It looks like the security setup using the WebSecurityConfigurerAdapter is overwritten when I use ResourceServerConfigurerAdapter.

@Configuration
@EnableResourceServer
public class OAuth2ResourceConfig extends ResourceServerConfigurerAdapter {

    private TokenExtractor tokenExtractor = new BearerTokenExtractor();

    @Override
    public void configure(HttpSecurity http) throws Exception {
        http
                .addFilterAfter(contextClearer(), AbstractPreAuthenticatedProcessingFilter.class)
                .authorizeRequests()
                .anyRequest().authenticated().and().httpBasic();
    }

    private OncePerRequestFilter contextClearer() {
        return new OncePerRequestFilter() {
            @Override
            protected void doFilterInternal(HttpServletRequest request, HttpServletResponse response, FilterChain filterChain) throws ServletException, IOException {
                if (tokenExtractor.extract(request) == null) {
                    SecurityContextHolder.clearContext();
                }
                filterChain.doFilter(request, response);
            }
        };
    }

@Component
public class CustomWebSecurityConfigurerAdapter extends WebSecurityConfigurerAdapter {

    private final AuthenticationManager authenticationManager;

    @Autowired
    public CustomWebSecurityConfigurerAdapter(AuthenticationManager authenticationManager) {
        this.authenticationManager = authenticationManager;
    }

    @Override
    protected void configure(AuthenticationManagerBuilder auth) throws Exception {
        auth
                .parentAuthenticationManager(authenticationManager);
    }

    @Override
    protected void configure(HttpSecurity http) throws Exception {
        http
                .formLogin()
                    .loginPage("/login").permitAll()
                .and()
                    .authorizeRequests().antMatchers(HttpMethod.OPTIONS, "/**").permitAll()
                .and()
                    .requestMatchers().antMatchers("/login", "/oauth/authorize", "/oauth/confirm_access")
                .and()
                    .authorizeRequests().anyRequest().authenticated();
    }
}

This is code taken from a few different examples, so they might not mix that well.
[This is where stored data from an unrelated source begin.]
-- ==== Sys2Proof/Decode.lean ====
section
/-! DEFINITION. Decode.lean: what the table's bit columns spell. No row of the table of operations and events gives bits
(its rows are operations and events, with empty field lists), so no word spells a command. -/

namespace Sys2Proof

/-- The command that a word spells by the table's bits: none, because no row of the table has bits. -/
def decodeTableWord (_nbits _w : Nat) : Option Instr := none

end Sys2Proof
end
But I can't find a good documentation/example list for OAuth2 (unlike Spring Boot which has a awesome documentation), so I'm having problems understanding how thye all fit together. If I don't add the loginForm to the ResourceServerConfigurerAdapter, it will just give me unauthorized. But I defined it in the WebSecurityConfigurererAdapter as permitAll().
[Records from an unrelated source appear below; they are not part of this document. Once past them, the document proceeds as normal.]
-- ==== Sys2Proof/Machine/Faults.lean ====
section
/-! DEFINITION. Machine/Faults.lean: detection, record, fences, discards, quarantine and HALTED (chapter 13), with the
recoveries that detections start: resynchronisation (R300) and stop (R305). -/

namespace Sys2Proof.Machine

/-! ## Classes, reactions and recoveries (Table 13.7) -/

/-- Class of a detection before R367: 1 CE, 2 UCC, 3 FTL. -/
def detClass (d : Detection) : Nat :=
  match d.source with
  | 0x01 | 0x04 | 0x10 | 0x12 | 0x20 | 0x21 | 0x60 | 0x62 | 0x63 => 1
  | 0x27 | 0x32 | 0x40 | 0x42 | 0x49 | 0x51 | 0x61 | 0x64 | 0x70 | 0x71 | 0x72 => 3
  | 0x14 => if d.cls14 = 1 then 1 else 2
  | 0x03 => match bits d.detail 23 16 with
    | 1 | 2 | 4 => 2
    | _ => 3
  | _ => 2

/-- Does the source always halt the module (Table 13.7)? -/
def alwaysHalts (src : Nat) : Bool := [0x51, 0x61, 0x71, 0x72].contains src

/-- The compute die of the faulty part, by its location code (R6). -/
def locDie (loc : Nat) : Option Nat := if loc / 2 ^ 28 < 4 then some (loc / 2 ^ 28) else none

/-- R36, R358: the reaction of an FTL: HALT (6) in the module's or a SAFE partition's scope, FENCE_DIE (5) otherwise. -/
def Chip.ftlReaction (c : Chip) (d : Detection) : Nat :=
  if alwaysHalts d.source then 6
  else match locDie d.loc with
    | none => 6
    | some die => match c.partOf die with
      | none => 5
      | some p => if c.safePart p then 6 else 5

/-- Cores of a cluster that are not fenced. -/
def Chip.unfenced (c : Chip) (n : Nat) : List Nat := (List.range 3).filter fun k => !c.coreFenced n k

/-- R304: would a resync of core k that starts now be its third within 10^9 cycles? -/
def Chip.thirdResync (c : Chip) (n k : Nat) : Bool :=
  decide (2 ≤ recentCount (c.cluCycle n) (mget [] (c.clu n).resyncHist k))

/-- R304, R307: does a parity finding in TMR name a core whose third resync it would be? The core is fenced. -/
def Chip.thirdParity (c : Chip) (d : Detection) : Bool :=
  d.source == 0x23 && !d.inj && c.fld (R.OWL_STAT d.inst) F.OWL_STAT_CONFIG == 1 && c.thirdResync d.inst d.unit

/-- Reaction code of a detection (Tables 13.2 and 13.7). -/
def Chip.reaction (c : Chip) (d : Detection) : Nat :=
  if detClass d = 3 then c.ftlReaction d
  else match d.source with
    | 0x03 => match bits d.detail 23 16 with
      | 1 => 1
      | 2 => 3
      | _ => 4
    | 0x18 | 0x41 => 4
    | 0x21 => 2
    | 0x23 => if c.thirdParity d then 2 else 0
    | 0x24 => if ((c.unfenced d.inst).filter fun k => k != d.unit).length < 2 then 3 else 2
    | 0x25 | 0x28 | 0x39 | 0x48 => 3
    | 0x31 => 1
    | _ => 0

/-- Recovery code of a detection. -/
def Chip.recovery (c : Chip) (d : Detection) : Nat :=
  match d.source with
  | 0x01 => 1
  | 0x02 | 0x03 | 0x18 | 0x25 | 0x30 | 0x31 | 0x38 | 0x39 | 0x41 | 0x48 => 6
  | 0x04 => 2
  | 0x11 => if d.unit = 1 then 7 else 6
  | 0x12 | 0x14 => 3
  | 0x20 => 4
  | 0x22 | 0x24 | 0x26 | 0x50 => 5
  | 0x23 => if c.thirdParity d then 6 else if c.fld (R.OWL_STAT d.inst) F.OWL_STAT_CONFIG = 1 then 4 else 5
  | _ => 0

/-! ## Boundaries (R366, Table 13.10): fault status inst times 0x10000 plus the port or interface number -/

/-- A boundary by its inst and number. -/
def bnd (inst k : Nat) : Nat := inst * 0x10000 + k

/-- The matrix inst of a die (4 is H). -/
def matInst (d : Nat) : Nat := if d = 4 then 86 else 49 + 7 * d

/-- The link endpoint inst of a die (4 is H). -/
def linkInst (d : Nat) : Nat := if d = 4 then 86 else 50 + 7 * d

/-- Boundaries of a tile pair. -/
def pairBnds (n k : Nat) : List Nat :=
  [bnd (matInst (n / 12)) (8 * (n % 12) + k), bnd n (0x100 + k), bnd n (0x110 + k)]

/-- The Owl's inputs from a core. -/
def coreBnd (n k : Nat) : Nat := bnd n (0x200 + k)

/-- Boundaries of a stop and restart: the Fox port and the issue unit's interface to the cores. -/
def stopBnds (n : Nat) : List Nat := [bnd (matInst (n / 12)) (0x60 + n % 12), bnd n 0x210]

/-- Boundaries of a cluster: its tile-pair ports and its Fox port. -/
def cluBnds (n : Nat) : List Nat :=
  ((List.range 8).map fun k => bnd (matInst (n / 12)) (8 * (n % 12) + k)) ++ [bnd (matInst (n / 12)) (0x60 + n % 12)]

/-- Boundaries of a pseudo-channel: the residue unit's path to it and its controller's command queue. -/
def pchBnds (d n : Nat) : List Nat := [bnd (51 + 7 * d) n, bnd (53 + 7 * d) n]

/-- The far die and endpoint of link endpoint `i` of die `d` (R210 numbering, 4 is H). -/
def farEnd (d i : Nat) : Nat × Nat :=
  if d = 4 then (i, 2)
  else if i = 0 then ((d + 1) % 4, 1) else if i = 1 then ((d + 3) % 4, 0) else (4, d)

/-- Boundaries of a link: both endpoints. -/
def linkBnds (d i : Nat) : List Nat :=
  let f := farEnd d i
  [bnd (linkInst d) (0x300 + i), bnd (linkInst f.1) (0x300 + f.2)]

/-- Boundaries of a fenced partition: the ring endpoints of neighbouring dies outside it and the hub link endpoints on
H. -/
def dieBnds (dies : List Nat) : List Nat :=
  (dies.map fun d =>
    ([0, 1].filterMap fun i =>
      let f := farEnd d i
      if dies.contains f.1 then none else some (bnd (linkInst f.1) (0x300 + f.2)))
    ++ [bnd 86 (0x300 + d)]).flatten

/-- Boundaries of a Badger restart: the management bridge, the mailbox and event interfaces. -/
def badgerBnds : List Nat := [bnd 86 0x310, bnd 77 0, bnd 84 0]

/-- R366: start quarantine at boundaries; a boundary already in quarantine starts its count again. -/
def Chip.quarantine (c : Chip) (l : List Nat) : Chip :=
  { c with faults := { c.faults with quar := l.foldl (fun q b => mset q b (c.bndCycle b)) c.faults.quar } }

/-- The boundaries at which a detection of source 0x02, 0x03, 0x40 or 0x41 lies (Tables 13.4 and 13.10): a crossbar's partial-ring links and
issue-unit interface; the matrix port behind a cluster bridge; a matrix port, with the link endpoint behind an arriving link's
port; a link endpoint; the path to a pseudo-channel and its command queue behind a memory bridge; the interface of a hub bridge. -/
def detBnds (d : Detection) : List Nat :=
  let port := bits d.detail 15 8
  let hub := decide (d.inst = 86)
  let mat (m : Nat) : List Nat :=
    let arrive := if hub then (if 0x10 ≤ port ∧ port < 0x20 then [bnd 86 (0x300 + (port - 0x10) / 4)] else [])
      else if 0x70 ≤ port ∧ port < 0x7C then [bnd (m + 1) (0x300 + (port - 0x70) / 4)] else []
    bnd m port :: arrive
  match d.source with
  | 0x02 | 0x03 =>
    match bits d.detail 23 16 with
    | 1 => [bnd d.inst (0x100 + port % 8), bnd d.inst (0x110 + port % 8)]
    | 2 => [bnd (matInst (d.inst / 12)) port]
    | 3 => mat d.inst
    | 4 => [bnd d.inst (0x300 + d.unit / 3)]
    | 5 => [bnd (d.inst - 2) d.unit, bnd d.inst d.unit]
    | _ => if d.inst = 78 ∨ hub then [bnd 86 0x310] else [bnd d.inst 0]
  | 0x40 => mat d.inst
  | 0x41 => [bnd d.inst (0x300 + d.unit / 3)]
  | _ => []

/-- R367: does a detection lie at a quarantined boundary and have a source that quarantine demotes? -/
def Chip.consequential (c : Chip) (d : Detection) : Bool := (detBnds d).any c.quarantined

/-! ## The record (R353-R355) -/

/-- Count a detection of a class in FLT_COUNT (R354). -/
def Chip.count (c : Chip) (inst cls : Nat) : Chip :=
  match cls with
  | 1 => c.addFld (R.FLT_COUNT inst) F.FLT_COUNT_CE 1
  | 2 => c.addFld (R.FLT_COUNT inst) F.FLT_COUNT_UCC 1
  | 3 => c.addFld (R.FLT_COUNT inst) F.FLT_COUNT_FTL 1
  | _ => c.addFld (R.FLT_COUNT inst) F.FLT_COUNT_CONSEQ 1

/-- A detection as it is recorded: its location code at its level (R7). -/
def Detection.normal (d : Detection) : Detection := { d with loc := locAt d.level d.loc }

/-- FLT_STAT of a detection (Table 13.2), without OVF. -/
def Chip.statWord (c : Chip) (d : Detection) (cls react recov : Nat) : Word :=
  let part := (locDie d.loc).bind c.partOf
  wNat (fat F.FLT_STAT_VALID 1 + fat F.FLT_STAT_INJ (b2n d.inj) + fat F.FLT_STAT_INJ_COINCIDENT (b2n d.coinc)
    + fat F.FLT_STAT_CLASS cls + fat F.FLT_STAT_REACTION react + fat F.FLT_STAT_RECOVERY recov
    + fat F.FLT_STAT_LEVEL d.level + fat F.FLT_STAT_PART (part.getD 0) + fat F.FLT_STAT_PVALID (b2n part.isSome)
    + fat F.FLT_STAT_SOURCE d.source + fat F.FLT_STAT_LOC (locAt d.level d.loc))

/-- R354: latch the first detection since VALID was cleared; a later one sets OVF. `hs` are the jobs it discards. -/
def Chip.latch (c : Chip) (inst : Nat) (stat : Word) (detail : Nat) (hs : List Nat) : Chip :=
  if c.flag (R.FLT_STAT inst) F.FLT_STAT_VALID then c.setFld (R.FLT_STAT inst) F.FLT_STAT_OVF 1
  else
    let info := fat F.FLT_INFO_JOB (hs.headD 0) + fat F.FLT_INFO_JOBS (min hs.length 63) + fat F.FLT_INFO_DETAIL detail
    ((c.setReg (R.FLT_STAT inst) stat).setReg (R.FLT_INFO inst) (wNat info)).setReg (R.FLT_TIME inst)
      (wNat (c.instCycle inst))

/-! ## Transitions that a fault reaction abandons (R45) -/

/-- End a partition's transition: BUSY clears, the event is raised, the command is answered. -/
def Chip.endTransition (c : Chip) (p code status : Nat) : Chip :=
  match mget? c.mgmt.trans p with
  | none => c
  | some t =>
    let c1 := { c with mgmt := { c.mgmt with trans := mdel c.mgmt.trans p } }
    let c2 := (c1.setFld (R.PAR_STATUS p) F.PAR_STATUS_BUSY 0).raise (111 + p)
      (code * 2 ^ 8 + t.before * 2 ^ 4 + c.mode p)
    match t.cmd with
    | some cmd => c2.respond cmd status [wNat (c.mode p)]
    | none => c2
This is the AuthorizationServerConfigurerAdapter:

@Configuration
@EnableAuthorizationServer
public class OAuth2AuthorizationConfig extends AuthorizationServerConfigurerAdapter {

    @Autowired
    private AuthenticationManager authenticationManager;

    @Autowired
    private JwtAccessTokenConverter jwtAccessTokenConverter;

    @Override
    public void configure(ClientDetailsServiceConfigurer clients) throws Exception {
        clients.inMemory()
                .withClient("acme")
                .secret("acmesecret")
                .authorizedGrantTypes("authorization_code", "refresh_token",
                        "password").scopes("openid");
    }

    @Override
    public void configure(AuthorizationServerEndpointsConfigurer endpoints)  throws Exception {
        endpoints.authenticationManager(authenticationManager).accessTokenConverter(jwtAccessTokenConverter);
    }

    @Override
    public void configure(AuthorizationServerSecurityConfigurer oauthServer) throws Exception {
        oauthServer.tokenKeyAccess("permitAll()").checkTokenAccess("isAuthenticated()");
    }
}

Anything I'm doing wrong? Do I have to setup all the security within the ResourceServerConfigurerAdapter? Do I even need the WebSecurityConfigurerAdapter anymore?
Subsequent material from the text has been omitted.